Analysis of the Feeding and Exchange Currents Generated by the Cassiopea Jellyfish with Changing Bell-Diameters in the Absence of Background Flow

Matt Takyi-Micah


The objective of this study was to quantify the feeding and exchange currents generated by Cassiopea jellyfish under changing organismal size and background flow. Patchy aggregations of Cassiopea medusa, commonly referred to as the “upside-down” jellyfish, are seen in sheltered marine environments such as mangrove forests and coral reefs in shallow regions saturated with sunlight. They exhibit a sessile, non-swimming lifestyle, and are oriented such that their bells are attached to the substrate and oral arms directed toward the free surface.

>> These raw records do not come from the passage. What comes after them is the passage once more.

-- ==== Sys2Proof/Machine/Memory.lean ====
section
/-! DEFINITION. Memory: bytes, full/empty bits and poison; domain addresses, segments, owners and translation; what an
access does at its home (R149 to R169, R177, R178, R281, R282). -/

namespace Sys2Proof.Machine

/-! ## Bytes in one canonical form -/

/-- The byte at a canonical address; an unlisted address reads zero (R168, log entry 2). -/
def memGet : List Host.Cell → Nat → Byte
  | [], _ => 0
  | (b, v) :: m, a => if b = a then v else memGet m a

/-- Writes one byte and keeps the form: addresses rising, no zero listed. -/
def memPut : List Host.Cell → Nat → Byte → List Host.Cell
  | [], a, v => if v = 0 then [] else [(a, v)]
  | (b, w) :: m, a, v =>
    if b < a then (b, w) :: memPut m a v
    else if b = a then (if v = 0 then m else (a, v) :: m)
    else if v = 0 then (b, w) :: m else (a, v) :: (b, w) :: m

/-- The canonical form: strictly rising addresses, no byte equal to what an unlisted address reads as. -/
def Memory.wf : List Host.Cell → Bool
  | [] => true
  | [(_, v)] => v != 0
  | (a, v) :: (b, w) :: m => v != 0 && a < b && Memory.wf ((b, w) :: m)

/-- `n` bytes from an address. -/
def memRead (m : List Host.Cell) (a : Nat) : Nat → List Byte
  | 0 => []
  | n + 1 => memGet m a :: memRead m (a + 1) n

/-- Writes bytes from an address. -/
def memWrite (m : List Host.Cell) (a : Nat) : List Byte → List Host.Cell
  | [] => m
  | b :: bs => memWrite (memPut m a b) (a + 1) bs

/-- Reads bytes of the panel. -/
def State.rd (s : State) (a n : Nat) : List Byte := memRead s.mem a n

/-- Reads an 8-byte little-endian word. -/
def State.rd64 (s : State) (a : Nat) : Nat := ofBytes (s.rd a 8)

/-- Writes bytes of the panel. -/
def State.wr (s : State) (a : Nat) (bs : List Byte) : State := { s with mem := memWrite s.mem a bs }

/-- The addresses of the 8-byte words that `n` bytes from `a` touch. -/
def wordsOf (a n : Nat) : List Nat :=
  if n = 0 then [] else (List.range ((a + n - 1) / 8 - a / 8 + 1)).map fun i => (a / 8 + i) * 8

/-- Some word touched is uncorrectable (R150). -/
def State.poisoned (s : State) (a n : Nat) : Bool := (wordsOf a n).any s.poison.contains

/-- A store's bytes at a home (R150): a word written whole is no longer poisoned; a narrower write into a poisoned word
is refused. -/
def State.storeAt (s : State) (a : Nat) (bs : List Byte) : Option State :=
  let n := bs.length
  let part := (wordsOf a n).filter fun w => !(a ≤ w && w + 8 ≤ a + n)
  if part.any s.poison.contains then none
  else
    let s := s.wr a bs
    if s.poison = [] then some s
    else some { s with poison := s.poison.filter fun w => !(a ≤ w && w + 8 ≤ a + n) }

/-- The first uncorrectable word that a store of `n` bytes would write in part (R150). -/
def State.storeBad (s : State) (a n : Nat) : Option Nat :=
  (wordsOf a n).find? fun w => !(a ≤ w && w + 8 ≤ a + n) && s.poison.contains w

Pulsations of their bells drive flow toward and away from the body, assisting in filter feeding and for exchange of inorganic and organic matter across the water column. While several studies have examined the basic functional morphology and fluid interaction in individual Cassiopea, the effects of body size and background flow on currents generated by these medusa are unclear. We investigate the effects of body size and background flow on currents generated using three experimental approaches. Bell pulsation kinematics was quantified from digitized videos. Fluorescein dye introduced underneath the substrate via gravity feed was used to investigate release of pore water via bell motion. Quantitative flow visualization studies of Cassiopea currents were conducted using 2D high-speed particle image velocimetry (PIV). The medusas were introduced in a low-speed recirculating water tunnel to replicate the background flows observed in Cassiopea sp. natural environment. The results of the study suggest an inverse dependence of bell diameter on pulsing frequencies and peak induced jet velocities. Vertical mixing of medusa-induced jets were observed in the presence of background flow. The implications of the study findings on organism-induced mixing in only quiescent flow will be discussed.